Work item ▸ All that should come back is the lines of the data below from the one containing "s.node := by rw [checkGeneral_frame]" to the one containing "s.config := by rw [checkGeneral_frame]", inclusive, exactly as they stand.

(Collected data)
* * *

/-- What `headLeaves` may change: link, faults. -/
theorem headLeaves_frame (s : State) :
    headLeaves s = { s with link := (headLeaves s).link, faults := (headLeaves s).faults } := by
  unfold headLeaves; split
  · rfl
  · dsimp only; split
    · rw [offerNote_frame]
    · rfl

@[simp] theorem headLeaves_node (s : State) : (headLeaves s).node = s.node := by rw [headLeaves_frame]
@[simp] theorem headLeaves_pins (s : State) : (headLeaves s).pins = s.pins := by rw [headLeaves_frame]
@[simp] theorem headLeaves_straps (s : State) : (headLeaves s).straps = s.straps := by rw [headLeaves_frame]
@[simp] theorem headLeaves_config (s : State) : (headLeaves s).config = s.config := by rw [headLeaves_frame]
@[simp] theorem headLeaves_block (s : State) : (headLeaves s).block = s.block := by rw [headLeaves_frame]
@[simp] theorem headLeaves_blockWrite (s : State) : (headLeaves s).blockWrite = s.blockWrite := by rw [headLeaves_frame]
@[simp] theorem headLeaves_store (s : State) : (headLeaves s).store = s.store := by rw [headLeaves_frame]
@[simp] theorem headLeaves_scanner (s : State) : (headLeaves s).scanner = s.scanner := by rw [headLeaves_frame]
@[simp] theorem headLeaves_resolver (s : State) : (headLeaves s).resolver = s.resolver := by rw [headLeaves_frame]
@[simp] theorem headLeaves_sequencer (s : State) : (headLeaves s).sequencer = s.sequencer := by rw [headLeaves_frame]
@[simp] theorem headLeaves_outputs (s : State) : (headLeaves s).outputs = s.outputs := by rw [headLeaves_frame]
@[simp] theorem headLeaves_service (s : State) : (headLeaves s).service = s.service := by rw [headLeaves_frame]
@[simp] theorem headLeaves_shoe (s : State) : (headLeaves s).shoe = s.shoe := by rw [headLeaves_frame]
@[simp] theorem headLeaves_freeNext (s : State) : (headLeaves s).freeNext = s.freeNext := by rw [headLeaves_frame]
@[simp] theorem headLeaves_pending (s : State) : (headLeaves s).pending = s.pending := by rw [headLeaves_frame]

/-- What `startRule` may change: sequencer. -/
theorem startRule_frame (s : State) :
    startRule s = { s with sequencer := (startRule s).sequencer } := by
  unfold startRule; split <;> rfl

@[simp] theorem startRule_node (s : State) : (startRule s).node = s.node := by rw [startRule_frame]
@[simp] theorem startRule_pins (s : State) : (startRule s).pins = s.pins := by rw [startRule_frame]
@[simp] theorem startRule_straps (s : State) : (startRule s).straps = s.straps := by rw [startRule_frame]
@[simp] theorem startRule_config (s : State) : (startRule s).config = s.config := by rw [startRule_frame]
@[simp] theorem startRule_block (s : State) : (startRule s).block = s.block := by rw [startRule_frame]
@[simp] theorem startRule_blockWrite (s : State) : (startRule s).blockWrite = s.blockWrite := by rw [startRule_frame]
@[simp] theorem startRule_store (s : State) : (startRule s).store = s.store := by rw [startRule_frame]
@[simp] theorem startRule_scanner (s : State) : (startRule s).scanner = s.scanner := by rw [startRule_frame]
@[simp] theorem startRule_resolver (s : State) : (startRule s).resolver = s.resolver := by rw [startRule_frame]
@[simp] theorem startRule_link (s : State) : (startRule s).link = s.link := by rw [startRule_frame]
@[simp] theorem startRule_outputs (s : State) : (startRule s).outputs = s.outputs := by rw [startRule_frame]
@[simp] theorem startRule_faults (s : State) : (startRule s).faults = s.faults := by rw [startRule_frame]
@[simp] theorem startRule_service (s : State) : (startRule s).service = s.service := by rw [startRule_frame]
@[simp] theorem startRule_shoe (s : State) : (startRule s).shoe = s.shoe := by rw [startRule_frame]
@[simp] theorem startRule_freeNext (s : State) : (startRule s).freeNext = s.freeNext := by rw [startRule_frame]
@[simp] theorem startRule_pending (s : State) : (startRule s).pending = s.pending := by rw [startRule_frame]

/-- What `startShift` may change: outputs. -/
theorem startShift_frame (s : State) :
    startShift s = { s with outputs := (startShift s).outputs } := by
  unfold startShift; split <;> rfl

@[simp] theorem startShift_node (s : State) : (startShift s).node = s.node := by rw [startShift_frame]
@[simp] theorem startShift_pins (s : State) : (startShift s).pins = s.pins := by rw [startShift_frame]
@[simp] theorem startShift_straps (s : State) : (startShift s).straps = s.straps := by rw [startShift_frame]
@[simp] theorem startShift_config (s : State) : (startShift s).config = s.config := by rw [startShift_frame]
@[simp] theorem startShift_block (s : State) : (startShift s).block = s.block := by rw [startShift_frame]
@[simp] theorem startShift_blockWrite (s : State) : (startShift s).blockWrite = s.blockWrite := by rw [startShift_frame]
@[simp] theorem startShift_store (s : State) : (startShift s).store = s.store := by rw [startShift_frame]
@[simp] theorem startShift_scanner (s : State) : (startShift s).scanner = s.scanner := by rw [startShift_frame]
@[simp] theorem startShift_resolver (s : State) : (startShift s).resolver = s.resolver := by rw [startShift_frame]
@[simp] theorem startShift_sequencer (s : State) : (startShift s).sequencer = s.sequencer := by rw [startShift_frame]
@[simp] theorem startShift_link (s : State) : (startShift s).link = s.link := by rw [startShift_frame]
@[simp] theorem startShift_faults (s : State) : (startShift s).faults = s.faults := by rw [startShift_frame]
@[simp] theorem startShift_service (s : State) : (startShift s).service = s.service := by rw [startShift_frame]
@[simp] theorem startShift_shoe (s : State) : (startShift s).shoe = s.shoe := by rw [startShift_frame]
@[simp] theorem startShift_freeNext (s : State) : (startShift s).freeNext = s.freeNext := by rw [startShift_frame]
@[simp] theorem startShift_pending (s : State) : (startShift s).pending = s.pending := by rw [startShift_frame]

/-- What `refreshSpeaking` may change: resolver, outputs. -/
theorem refreshSpeaking_frame (s : State) :
    refreshSpeaking s = { s with resolver := (refreshSpeaking s).resolver, outputs := (refreshSpeaking s).outputs } := by
  unfold refreshSpeaking; dsimp only; split
  · rfl
  · rw [startShift_frame]

@[simp] theorem refreshSpeaking_node (s : State) : (refreshSpeaking s).node = s.node := by rw [refreshSpeaking_frame]
@[simp] theorem refreshSpeaking_pins (s : State) : (refreshSpeaking s).pins = s.pins := by rw [refreshSpeaking_frame]
@[simp] theorem refreshSpeaking_straps (s : State) : (refreshSpeaking s).straps = s.straps := by rw [refreshSpeaking_frame]
@[simp] theorem refreshSpeaking_config (s : State) : (refreshSpeaking s).config = s.config := by rw [refreshSpeaking_frame]
@[simp] theorem refreshSpeaking_block (s : State) : (refreshSpeaking s).block = s.block := by rw [refreshSpeaking_frame]
@[simp] theorem refreshSpeaking_blockWrite (s : State) : (refreshSpeaking s).blockWrite = s.blockWrite := by rw [refreshSpeaking_frame]
@[simp] theorem refreshSpeaking_store (s : State) : (refreshSpeaking s).store = s.store := by rw [refreshSpeaking_frame]
@[simp] theorem refreshSpeaking_scanner (s : State) : (refreshSpeaking s).scanner = s.scanner := by rw [refreshSpeaking_frame]
@[simp] theorem refreshSpeaking_sequencer (s : State) : (refreshSpeaking s).sequencer = s.sequencer := by rw [refreshSpeaking_frame]
@[simp] theorem refreshSpeaking_link (s : State) : (refreshSpeaking s).link = s.link := by rw [refreshSpeaking_frame]
@[simp] theorem refreshSpeaking_faults (s : State) : (refreshSpeaking s).faults = s.faults := by rw [refreshSpeaking_frame]
@[simp] theorem refreshSpeaking_service (s : State) : (refreshSpeaking s).service = s.service := by rw [refreshSpeaking_frame]
@[simp] theorem refreshSpeaking_shoe (s : State) : (refreshSpeaking s).shoe = s.shoe := by rw [refreshSpeaking_frame]
@[simp] theorem refreshSpeaking_freeNext (s : State) : (refreshSpeaking s).freeNext = s.freeNext := by rw [refreshSpeaking_frame]
@[simp] theorem refreshSpeaking_pending (s : State) : (refreshSpeaking s).pending = s.pending := by rw [refreshSpeaking_frame]

/-- What `applyTargets` may change: resolver, sequencer, link, faults. -/
theorem applyTargets_frame (g : StopSet) (s : State) :
    applyTargets g s = { s with resolver := (applyTargets g s).resolver, sequencer := (applyTargets g s).sequencer, link := (applyTargets g s).link, faults := (applyTargets g s).faults } := by
  unfold applyTargets; rw [withSequencer_frame]

@[simp] theorem applyTargets_node (g : StopSet) (s : State) : (applyTargets g s).node = s.node := by rw [applyTargets_frame]
@[simp] theorem applyTargets_pins (g : StopSet) (s : State) : (applyTargets g s).pins = s.pins := by rw [applyTargets_frame]
@[simp] theorem applyTargets_straps (g : StopSet) (s : State) : (applyTargets g s).straps = s.straps := by rw [applyTargets_frame]
@[simp] theorem applyTargets_config (g : StopSet) (s : State) : (applyTargets g s).config = s.config := by rw [applyTargets_frame]
@[simp] theorem applyTargets_block (g : StopSet) (s : State) : (applyTargets g s).block = s.block := by rw [applyTargets_frame]
@[simp] theorem applyTargets_blockWrite (g : StopSet) (s : State) : (applyTargets g s).blockWrite = s.blockWrite := by rw [applyTargets_frame]
@[simp] theorem applyTargets_store (g : StopSet) (s : State) : (applyTargets g s).store = s.store := by rw [applyTargets_frame]
@[simp] theorem applyTargets_scanner (g : StopSet) (s : State) : (applyTargets g s).scanner = s.scanner := by rw [applyTargets_frame]
@[simp] theorem applyTargets_outputs (g : StopSet) (s : State) : (applyTargets g s).outputs = s.outputs := by rw [applyTargets_frame]
@[simp] theorem applyTargets_service (g : StopSet) (s : State) : (applyTargets g s).service = s.service := by rw [applyTargets_frame]
@[simp] theorem applyTargets_shoe (g : StopSet) (s : State) : (applyTargets g s).shoe = s.shoe := by rw [applyTargets_frame]
@[simp] theorem applyTargets_freeNext (g : StopSet) (s : State) : (applyTargets g s).freeNext = s.freeNext := by rw [applyTargets_frame]
@[simp] theorem applyTargets_pending (g : StopSet) (s : State) : (applyTargets g s).pending = s.pending := by rw [applyTargets_frame]

/-- What `checkGeneral` may change: resolver, link, faults. -/
theorem checkGeneral_frame (s : State) :
    checkGeneral s = { s with resolver := (checkGeneral s).resolver, link := (checkGeneral s).link, faults := (checkGeneral s).faults } := by
  unfold checkGeneral; split
  · rfl
  · split
    · have h := offer_fst_frame (.deviate .general (by assumption : Reference).tag) s
      split <;> rename_i e <;> rw [e] at h <;> simp only at * <;> rw [h]
    · rfl

@[simp] theorem checkGeneral_node (s : State) : (checkGeneral s).node = s.node := by rw [checkGeneral_frame]
@[simp] theorem checkGeneral_pins (s : State) : (checkGeneral s).pins = s.pins := by rw [checkGeneral_frame]
@[simp] theorem checkGeneral_straps (s : State) : (checkGeneral s).straps = s.straps := by rw [checkGeneral_frame]
@[simp] theorem checkGeneral_config (s : State) : (checkGeneral s).config = s.config := by rw [checkGeneral_frame]
@[simp] theorem checkGeneral_block (s : State) : (checkGeneral s).block = s.block := by rw [checkGeneral_frame]
@[simp] theorem checkGeneral_blockWrite (s : State) : (checkGeneral s).blockWrite = s.blockWrite := by rw [checkGeneral_frame]
@[simp] theorem checkGeneral_store (s : State) : (checkGeneral s).store = s.store := by rw [checkGeneral_frame]
@[simp] theorem checkGeneral_scanner (s : State) : (checkGeneral s).scanner = s.scanner := by rw [checkGeneral_frame]
@[simp] theorem checkGeneral_sequencer (s : State) : (checkGeneral s).sequencer = s.sequencer := by rw [checkGeneral_frame]
@[simp] theorem checkGeneral_outputs (s : State) : (checkGeneral s).outputs = s.outputs := by rw [checkGeneral_frame]
@[simp] theorem checkGeneral_service (s : State) : (checkGeneral s).service = s.service := by rw [checkGeneral_frame]
@[simp] theorem checkGeneral_shoe (s : State) : (checkGeneral s).shoe = s.shoe := by rw [checkGeneral_frame]
@[simp] theorem checkGeneral_freeNext (s : State) : (checkGeneral s).freeNext = s.freeNext := by rw [checkGeneral_frame]
@[simp] theorem checkGeneral_pending (s : State) : (checkGeneral s).pending = s.pending := by rw [checkGeneral_frame]

/-- What `checkDivisional` may change: resolver, link, faults. -/
theorem checkDivisional_frame (s : State) :
    checkDivisional s = { s with resolver := (checkDivisional s).resolver, link := (checkDivisional s).link, faults := (checkDivisional s).faults } := by
  unfold checkDivisional; split
  · rfl
  · split
    · have h := offer_fst_frame (.deviate .divisional (by assumption : Reference).tag) s
      split <;> rename_i e <;> rw [e] at h <;> simp only at * <;> rw [h]
    · rfl

@[simp] theorem checkDivisional_node (s : State) : (checkDivisional s).node = s.node := by rw [checkDivisional_frame]
@[simp] theorem checkDivisional_pins (s : State) : (checkDivisional s).pins = s.pins := by rw [checkDivisional_frame]
@[simp] theorem checkDivisional_straps (s : State) : (checkDivisional s).straps = s.straps := by rw [checkDivisional_frame]
@[simp] theorem checkDivisional_config (s : State) : (checkDivisional s).config = s.config := by rw [checkDivisional_frame]
@[simp] theorem checkDivisional_block (s : State) : (checkDivisional s).block = s.block := by rw [checkDivisional_frame]
@[simp] theorem checkDivisional_blockWrite (s : State) : (checkDivisional s).blockWrite = s.blockWrite := by rw [checkDivisional_frame]
@[simp] theorem checkDivisional_store (s : State) : (checkDivisional s).store = s.store := by rw [checkDivisional_frame]
@[simp] theorem checkDivisional_scanner (s : State) : (checkDivisional s).scanner = s.scanner := by rw [checkDivisional_frame]
@[simp] theorem checkDivisional_sequencer (s : State) : (checkDivisional s).sequencer = s.sequencer := by rw [checkDivisional_frame]
@[simp] theorem checkDivisional_outputs (s : State) : (checkDivisional s).outputs = s.outputs := by rw [checkDivisional_frame]
@[simp] theorem checkDivisional_service (s : State) : (checkDivisional s).service = s.service := by rw [checkDivisional_frame]
@[simp] theorem checkDivisional_shoe (s : State) : (checkDivisional s).shoe = s.shoe := by rw [checkDivisional_frame]
@[simp] theorem checkDivisional_freeNext (s : State) : (checkDivisional s).freeNext = s.freeNext := by rw [checkDivisional_frame]
@[simp] theorem checkDivisional_pending (s : State) : (checkDivisional s).pending = s.pending := by rw [checkDivisional_frame]

/-- What `readRecord` may change: link, faults. -/
theorem readRecord_frame (i : Nat) (s : State) :
    readRecord i s = { s with link := (readRecord i s).link, faults := (readRecord i s).faults } := by
  unfold readRecord; split
  · rw [setFlag_frame]
  · rfl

* * *

Answer area ▸
@[simp] theorem checkGeneral_node (s : State) : (checkGeneral s).node = s.node := by rw [checkGeneral_frame]
@[simp] theorem checkGeneral_pins (s : State) : (checkGeneral s).pins = s.pins := by rw [checkGeneral_frame]
@[simp] theorem checkGeneral_straps (s : State) : (checkGeneral s).straps = s.straps := by rw [checkGeneral_frame]
@[simp] theorem checkGeneral_config (s : State) : (checkGeneral s).config = s.config := by rw [checkGeneral_frame]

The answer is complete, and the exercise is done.